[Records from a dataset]

▼▼▼

/-- Settles O54: the decision through its bounds, the clock steps, the triggers, and telemetry. -/
theorem powerRows : Obligations.PowerRows := by
  unfold Obligations.PowerRows
  refine ⟨fun s sn d sense hx hd hrun hlow hp => ?_, fun s d => ⟨fun hrun => ⟨?_, ?_, ?_⟩, fun hstop b => ⟨?_, ?_⟩, fun hdroop => ?_⟩,
    fun s k h1 h5 => ⟨fun hq => ?_, fun hq hset => ?_, fun hclear => ?_, fun hpast => ?_⟩, fun s v => ?_⟩
  · obtain ⟨t, hexec, hdroop, hf, ht⟩ := exec_temperDecisionTick_decides hx hd hrun hlow hp
    dsimp only
    refine ⟨t, hexec, hf ▸ nextF_le_cap .., ht ▸ nextT_le_cap .., hdroop, fun hj => hf ▸ ?_, fun ho => hf ▸ ?_, fun ho => hf ▸ ?_,
      fun hnone hdwell hfl => ?_⟩
    · exact nextF_le_limit _ _ _ _ (thermal_mem_limits _ hj _)
    · exact nextF_le_limit _ _ _ _ (current_mem_limits _ ho _)
    · exact nextF_le_limit _ _ _ _ (droop_mem_limits ho _ _)
    · rw [hf, hnone]
      exact nextF_free _ _ _ hfl hdwell
  · rw [exec_clockSlewStep, if_neg (ne_true_of_eq_false hrun), if_neg Bool.false_ne_true]
    rfl
  · rw [exec_clockSlewStep, if_neg (ne_true_of_eq_false hrun), if_pos rfl]
    rfl
  · rw [exec_droop, if_neg (ne_true_of_eq_false hrun)]
  · rw [exec_clockSlewStep, if_pos hstop]
  · rw [exec_droop, if_pos hstop]
  · exact congrArg Host.Outcome.next (if_pos hdroop)
  · rw [exec_quenchTrigger h1 h5, raiseTrigger_eq, if_pos hq, triggerSet_own h5]
  · rw [exec_quenchTriggerClear h1 h5]
    exact congrArg Host.Outcome.next ((if_neg (by simp [hset])).trans (if_pos hq))
  · rw [exec_quenchTriggerClear h1 h5]
    exact congrArg Host.Outcome.next (if_pos (by simp [hclear]))
  · obtain ⟨hstate, hactive, hcause, hrefresh, htriggers, hdrive, hclk⟩ := enterQuench_spec (s := triggerSet k s) k
    rw [exec_quenchTrigger h1 h5, raiseTrigger_eq, if_neg (pastStep12_not_quenched hpast), if_pos hpast]
    refine ⟨_, rfl, hstate, hactive, hcause, hrefresh, ?_, hdrive.trans (drivesPin_own h1), ?_⟩
    · rw [htriggers, triggerSet_own h5]
      simp [BitVec.getLsbD_or, getLsbD_triggerBit h1 h5]
    · rw [triggerSet_own h5] at hclk ⊢
      exact hclk
  · have hexec : exec (.telemetryUpdate v) s = .next (moduleSampled v s.nStacks (mapClocks (sampled v) s.nDies s)) := rfl
    obtain ⟨c, hc⟩ := mapClocks_frame (s := s) (sampled v) s.nDies
    refine ⟨_, hexec, by rw [hc]; rfl, rfl, rfl, fun d hd => ?_⟩
    have hclk : (moduleSampled v s.nStacks (mapClocks (sampled v) s.nDies s)).clkOf d = sampled v d (s.clkOf d) :=
      (clkOf_mapClocks (sampled v) s.nDies d).trans (if_pos hd)
    rw [hclk]
    exact ⟨rfl, rfl, rfl, rfl⟩

end Sys2Proof.Machine
end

▲▲▲

YOUR TASK: Please output the exact lines of the records above, beginning with the first and stopping after the line that holds "fun s k h1 h5", and nothing else.

SOLUTION FOR THIS EXERCISE:
/-- Settles O54: the decision through its bounds, the clock steps, the triggers, and telemetry. -/
theorem powerRows : Obligations.PowerRows := by
  unfold Obligations.PowerRows
  refine ⟨fun s sn d sense hx hd hrun hlow hp => ?_, fun s d => ⟨fun hrun => ⟨?_, ?_, ?_⟩, fun hstop b => ⟨?_, ?_⟩, fun hdroop => ?_⟩,
    fun s k h1 h5 => ⟨fun hq => ?_, fun hq hset => ?_, fun hclear => ?_, fun hpast => ?_⟩, fun s v => ?_⟩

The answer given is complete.